Askeri komando, özel tim, resmi ve sivil polis olmak üzere binlerce silahlı, panzerli, tanklı devlet gücünün engellemelerine, barikatlarına ve saldırısına on binlerce insan özgürlük ve direniş sloganlarıyla, “Her Kürt bir Vedat’tır” sözleriyle, taş ve sopa ile direnerek karşılık verdi. O gün Diyarbakır’da kepenkler kapanmış, Maden’den Diyarbakır’a bütün küçük-büyük yerleşim yerlerinin halkı Vedat Aydın’a selem durmuş veya kalabalığa katılmıştı. Her gün üç-beş-on ölüt veren K.tan, ağıt yakmanın yararsızlığını yasayarak öğrenen K…tan, aydını, işçisi, köylüsüyle, çocuğu, genci, yaşlısıyla korkuyu üzerinden atıp kendisine savaş açanlara Diyarbakır’da kitlesel bir bütün olarak yanıtını verdi. 10 Temmuz’dan itibaren Batman, Nusaybin, İdil, Muş, Varto, Kerboran, Çınar, Cizre, Silopi, Kulp ve Hani’de Bismil ve Lice’de kepenkler kapatıldı. Güvenlik güçlerince kazma, kalas ve çekiçlerle işyerlerinin camları, kapıları, kepenkleri kırılıp, esnaf anonsla veya evlerinden alınarak işyerleri açmaya zorlandı.

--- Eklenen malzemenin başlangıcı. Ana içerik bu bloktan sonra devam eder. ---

/-! ### The commands -/

/-- SAMPLE_REQ: another module asks this one for a draw (R198, R200). -/
def execSampleReq (p : Packet) (s : State) : Host.Outcome State Fault Refusal := .next (s.serve fun w => w.receive s.sid 0x07 p)
/-- SAMPLE_REPLY: one part of a reply reaches the requesting sampler (R199). -/
def execSampleReply (p : Packet) (s : State) : Host.Outcome State Fault Refusal := .next (s.serve fun w => w.receive s.sid 0x08 p)
/-- NMR_ACK (R244). -/
def execNmrAck (p : Packet) (s : State) : Host.Outcome State Fault Refusal := .next (s.serve fun w => w.receive s.sid 0x06 p)
/-- SIGNAL from another position (R356). -/
def execFabSignal (p : Packet) (s : State) : Host.Outcome State Fault Refusal := .next (s.serve fun w => w.receive s.sid 0x09 p)
/-- SIGNAL_ACK. -/
def execSignalAck (p : Packet) (s : State) : Host.Outcome State Fault Refusal := .next (s.serve fun w => w.receive s.sid 0x0A p)
/-- MIGRATE at a row's home, or its multicast (R249). -/
def execMigrate (p : Packet) (s : State) : Host.Outcome State Fault Refusal := .next (s.serve fun w => w.receive s.sid 0x0B p)
/-- KILN_STATE (R323). -/
def execKilnState (p : Packet) (s : State) : Host.Outcome State Fault Refusal := .next (s.serve fun w => w.receive s.sid 0x0C p)
/-- REDUCE_DATA at a home (R414). -/
def execReduceData (p : Packet) (s : State) : Host.Outcome State Fault Refusal := .next (s.serve fun w => w.receive s.sid 0x0D p)
/-- CASK: a piece for this module's reserve, or on its way back (R471, R489). -/
def execCask (p : Packet) (s : State) : Host.Outcome State Fault Refusal := .next (s.serve fun w => w.receive s.sid 0x10 p)
/-- FEED_RECORD_INTAKE: a routed feed record reaches this home (R517). -/
def execFeedRecordIntake (p : Packet) (s : State) : Host.Outcome State Fault Refusal :=
  .next (s.serve fun w => w.receive s.sid kindFeed p)
/-- CLOSE_MARKER: a position has sent every record of a batch (R511). -/
def execCloseMarker (p : Packet) (s : State) : Host.Outcome State Fault Refusal :=
  .next (s.serve fun w => w.receive s.sid kindMarker p)

/-- An NMR command: from another position it is a packet, from this module's own units it acts at once. -/
def World.takeNmr (w : World) (t : Sid) (op : Nat) (c : NmrCmd) : World :=
  if w.fab.position = none ∨ c.fromPosition.toNat = w.ownPosition then w.nmrServe t op false c
  else
    w.receive t 0x05
      { flags := 0x40, forwarded := bitAt c.flags.toNat 0, src := c.fromPosition.setWidth 14, dst := BitVec.ofNat 14 w.ownPosition, stepTag := BitVec.ofNat 8 c.step
        tag := c.tag, payload := nmrImage op { c with flags := if c.reserved then c.flags ||| 0x80 else c.flags } }

/-- ADD_W64 (R243, R245). -/
def execAddW64 (c : NmrCmd) (s : State) : Host.Outcome State Fault Refusal := .next (s.serve fun w => w.takeNmr s.sid 1 c)
/-- ADD_W128 (R243, R245). -/
def execAddW128 (c : NmrCmd) (s : State) : Host.Outcome State Fault Refusal := .next (s.serve fun w => w.takeNmr s.sid 2 c)
/-- ADD_I64 (R243). -/
def execAddI64 (c : NmrCmd) (s : State) : Host.Outcome State Fault Refusal := .next (s.serve fun w => w.takeNmr s.sid 3 c)
/-- ADD_F32 (R243). -/
def execAddF32 (c : NmrCmd) (s : State) : Host.Outcome State Fault Refusal := .next (s.serve fun w => w.takeNmr s.sid 4 c)
/-- READOUT (R243, R246). -/
def execNmrReadout (c : NmrCmd) (s : State) : Host.Outcome State Fault Refusal := .next (s.serve fun w => w.takeNmr s.sid 5 c)

/-- BAD_PACKET: a packet of reserved KIND is discarded and counted (R397). -/
def execBadPacket (kind : BitVec 8) (p : Packet) (s : State) : Host.Outcome State Fault Refusal :=
  .next (s.serve fun w =>
    if w.fab.trained = false ∨ (0 < kind.toNat ∧ kind.toNat < 0x12) then w
    else
      let w := (w.tick .fab 0 0x088).tick .fab 0 0x0D8
      (w.countPair p).releaseOrder s.sid p.src.toNat (w.fab.orderHeld.length + 1))

/-! ### Transit (R400 to R405) -/

/-- Buffers of one CLASS at a port input (R404). -/
def classBuffers : Nat := 8

/-- The input that an output port serves next: inputs that hold a packet for it are served in rotation (R406). -/
def World.inputServed (w : World) (out : Nat) : Option Nat :=
  ((List.range 48).map fun k => (AMap.get 0 w.fab.portTurn out + k) % 48).find? fun i =>
    (List.range 4).any fun c => (w.buffered i c).any (w.waitsFor out)

/-- A packet in transit leaves through a port, in the CLASS of that hop. -/
def World.passes (w : World) (kind : Nat) (p : Packet) (hop : Nat × Nat) : World :=
  let q := { p with flags := (p.flags &&& 0xCF) ||| BitVec.ofNat 8 (16 * hop.2) }
  (w.frameOut hop.1 kind q).emit (.packet kind q)
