-- ==== Sys2Proof/Machine/Boundary.lean ====
section
/-!
DEFINITION. The step boundary (R25 to R33): when a module enters the step barrier (R27), the switch (R28, R219), statistics over a
domain (R102), the items of the step digest (R453), dumps that the switch starts (R597), the evaluation slot (R505, R508, R520) and
the start of runs (R350).
-/

namespace Sys2Proof.Machine

/-! ### Items of the step digest (R453) -/

/-- Item 0: a row as stored in the current version. -/
def World.rowItem (n p : Nat) (x : Tensor) (e : DirEntry) (w : World) (row : Nat) : World :=
  w.addLeaf n (x.shardOfRow row) ([0] ++ leBytes 4 x.id ++ leBytes 8 row ++ w.hbmRead p (e.curBase + row * e.recordBytes) e.recordBytes)

/-- Item 1: a run of 64 elements of a matrix, where a tile of one of them meets a record of the list; rows that this module does not
hold read +0. -/
def World.runItem (n p : Nat) (x : Tensor) (e : DirEntry) (recs : List Nat) (w : World) (q : Nat) : World :=
  let env := w.loadEnv p
  let own := w.homedRows p x
  let stored := x.homed env.positions env.dense
  let transpose := (w.kilnEntryOf p x.id).elim false fun k => k.2.2.2.transpose
  let rows := stored.2 - stored.1
  let cols := max 1 x.cols
  let elems := ((List.range 64).map (64 * q + ·)).filter fun i => decide (i < x.elements)
  let here := fun (i : Nat) => decide (stored.1 ≤ i / cols) && decide (i / cols < stored.2)
  let met := elems.any fun i => here i &&
    (let g := gridPlace transpose rows x.cols (i / cols - stored.1) (i % cols)
     recs.any fun r => rangesMeet (g.1 * x.tileStride) x.tileStride (r * e.recordBytes) e.recordBytes)
  let first := 64 * q / cols
  if met = false ∨ first < own.1 ∨ own.2 ≤ first then w
  else
    let vals := (List.range 64).map fun j =>
      let i := 64 * q + j
      if i < x.elements ∧ here i then w.storedValue p e.curBase x transpose rows (i / cols - stored.1) (i % cols) else .fin false 0 0
    w.addLeaf n (x.shardOfRow first) ([1] ++ leBytes 4 x.id ++ leBytes 8 (64 * q) ++ vals.flatMap fun v => leBytes 8 (fp64.encode v))

/-- Items 0 and 1 of a table for step `n`, from the records written. -/
def World.tableItems (w : World) (n p : Nat) (e : DirEntry) (recs : List Nat) : World :=
  match w.tensor p e.tensor with
  | none => w
  | some x =>
    if e.kind = 0 ∨ w.digests p x = false then w
    else if e.kind = 1 then recs.foldl (World.rowItem n p x e) w
    else (List.range (ceilDiv x.elements 64)).foldl (World.runItem n p x e recs) w

/-- Item 2: a graph row that Hopper changed. -/
def World.graphItem (n : Nat) (w : World) (y : Nat × Nat × Nat) : World :=
  match (w.part 0).entry y.1 with
  | none => w
  | some e =>
    let rd := w.feedRead true e
    match imageShard rd y.2.1 with
    | none => w
    | some s =>
      match (imageDirs rd).find? fun d => decide (d.1 = s) with
      | none => w
      | some d =>
        let ent := rd (d.2 + 64 * y.2.2) 64
        let es := rowEdges rd
          { entryAt := d.2 + 64 * y.2.2, entry := ent, row := y.2.1 - imageFirst rd s, rows := imageFirst rd (s + 1) - imageFirst rd s }
        w.addLeaf n s ([2] ++ leBytes 4 y.1 ++ leBytes 8 y.2.1 ++ leBytes 1 y.2.2 ++ leBytes 4 es.length
          ++ es.flatMap fun v => leBytes 8 v.1 ++ leBytes 4 v.2.1 ++ leBytes 2 v.2.2)

/-- Items of step `n` that are formed at the switch: the statistics, the tables that have no catch-up, and the graph rows of the
batch that has become current. -/
def World.switchItems (w : World) (n : Nat) : World :=
  if w.config.twinRole = 0 then w
  else
    let b := (w.part 0).bundle.getD {}
    let w := if (w.loadEnv 0).dense = 0 then
        (List.range b.tensors.length).foldl (fun w i => w.addLeaf n 0 ([3] ++ w.hbmRead 0 (b.statsBase + 128 * i) 0x51)) w else w
    let w := ((w.part 0).dir.filter (·.fullRewrite)).foldl (fun w e => w.tableItems n 0 e (List.range e.records)) w
    let due := w.hop.changed.filter fun c => decide (c.1 ≤ n + 1)
    (((due.map (·.2)).eraseDups).foldl (World.graphItem n) w).updHop fun h =>
      { h with changed := h.changed.filter fun c => decide (n + 1 < c.1) }

/-! ### Statistics over a domain (R102) -/

/-- Counts of a tensor as they travel: whether it was written, the six counts and the flags. -/
def StatAcc.counts (a : StatAcc) : List Nat :=
  [if a.written then 1 else 0, a.elements, a.zero, a.zeroed, a.flushed, a.overflow, a.saturated, a.flags]
/-- The statistics that counts and an AMAX spell. -/
def statsOf (c : List Nat) (amax : Nat) : StatAcc :=
  { written := decide (c.getD 0 0 ≠ 0), elements := c.getD 1 0, zero := c.getD 2 0, zeroed := c.getD 3 0, flushed := c.getD 4 0
    overflow := c.getD 5 0, saturated := c.getD 6 0, flags := c.getD 7 0, amax := amax }

/-- Tensors whose statistics the domain combines: those sharded over it. -/
def World.sharded (w : World) : List Tensor := ((w.part 0).bundle.elim [] (·.tensors)).filter fun x => x.map.isSome

/-- A module's entry into the step barrier (R413, R416, R484). -/
def World.stepEntry (w : World) : TreeMsg :=
  let x := w.part 0
  let st := w.sharded.map fun y => (y.id, AMap.get {} x.stats y.id)
  { kind := 0, barrier := 0, entries := 1, step := x.step
    caskFlags := if w.cask.flag ∨ w.cask.request ∨ w.cask.forced then 1 else 0
    sent := x.mcSent, received := x.mcReceived
    amax := st.map fun y => (y.1, BitVec.ofNat 32 y.2.amax), counts := st.map fun y => (y.1, y.2.counts)
    fromPosition := w.ownPosition }

/-- The combined statistics of the domain take the place of the module's own. -/
def World.takeStats (w : World) (m : TreeMsg) : World :=
  w.updPart 0 fun x =>
    { x with stats := m.counts.foldl (fun st c =>
        AMap.set {} st c.1 (statsOf c.2 (((m.amax.find? fun a => decide (a.1 = c.1)).map (·.2.toNat)).getD 0))) x.stats }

YENİ BİR VEDAT AYDIN OLAYI!
HEP Diyarbakır İl Delegesi Remzi İL, Vedat Aydın’ın cenazesine katıldıktan bir gün sonra, beklediği minibüs durağında iki sivil polis tarafından gözaltına alındıktan bir gün sonra, işyerinin yakınındaki bir çöplükte işkence edilmiş olarak bulunuyor. Hastaneye kaldırıldıktan sonra da aldığı yaralardan dolayı ölüyor.
Bir kaç gün arayla işlenen bu cinayetler, V. Aydın’ın kafası bozulan bir kaç “görevli” tarafından yapılmadığını, tersine bu tür cinayetlerin yıldırma politikasının bir bileşeni olarak uygulamaya sokulduğunu gösteriyor. Kontrgerilla, bu “hassas” bölgeye yönelik yeni bir taktik geliştirmiş ve bunu çizgileştirmiştir. Önce dergi binalarının bombalanması, Vedat Aydın cinayeti, çeşitli Kürt aydınlarına tehditler, sabotajlar ve gece ev basmalar gibi olaylar bu politikanın şimdilik hayata geçirilen uygulamalarıdır.
Fakat Vedat Aydın cinayetinin de gösterdiği gibi, yeni saldırılar, aydınları yıldırmak kitle mücadelesini terörle sindirme politikaları daha büyük direnişlerle karşılanmakta, diktatörlüğün “çözümleri” daha büyük patlamaların kaynağı olmaktadır.

VEDAT AYDIN KİMDİR?
1954 yılında Diyarbakır’ın Bismil ilçesine bağlı Kazancılar köyünde doğdu. İlk, orta ve lise öğrenimini Bismil’le tamamladı. Devrimci mücadele ile lise yularında tanışan Aydın, ilk göz altıyı da bu yıllarda yaşadı. Ve devletin baskısını bu genç yaşında her Kürt gibi tanımış oldu. 1978 yılında Diyarbakır Eğitim Enstitüsünü bitirdi. Devrimci mücadelesini bu yıllarda sürdüren Vedat AYDIN, kavgada cesareti, gözü pekliği ve yiğitliği ile tanındı, egemen güçlerin dikkatini çekti.
Vedat Aydın, 1978-1980 yıllarında Diyarbakır Ziya Gökalp Lisesinde Sosyal Bilgiler dalında öğretmenlik yaptı. Kavgasını mesleğinde devam ettirdi. Bu tarihlerde Diyarbakır’da TÖB-DER’in Yönetim Kurulu üyeliği yaptı. Bir öğretmen olarak da Kürt Halkının mücadelesine katkıda bulundu.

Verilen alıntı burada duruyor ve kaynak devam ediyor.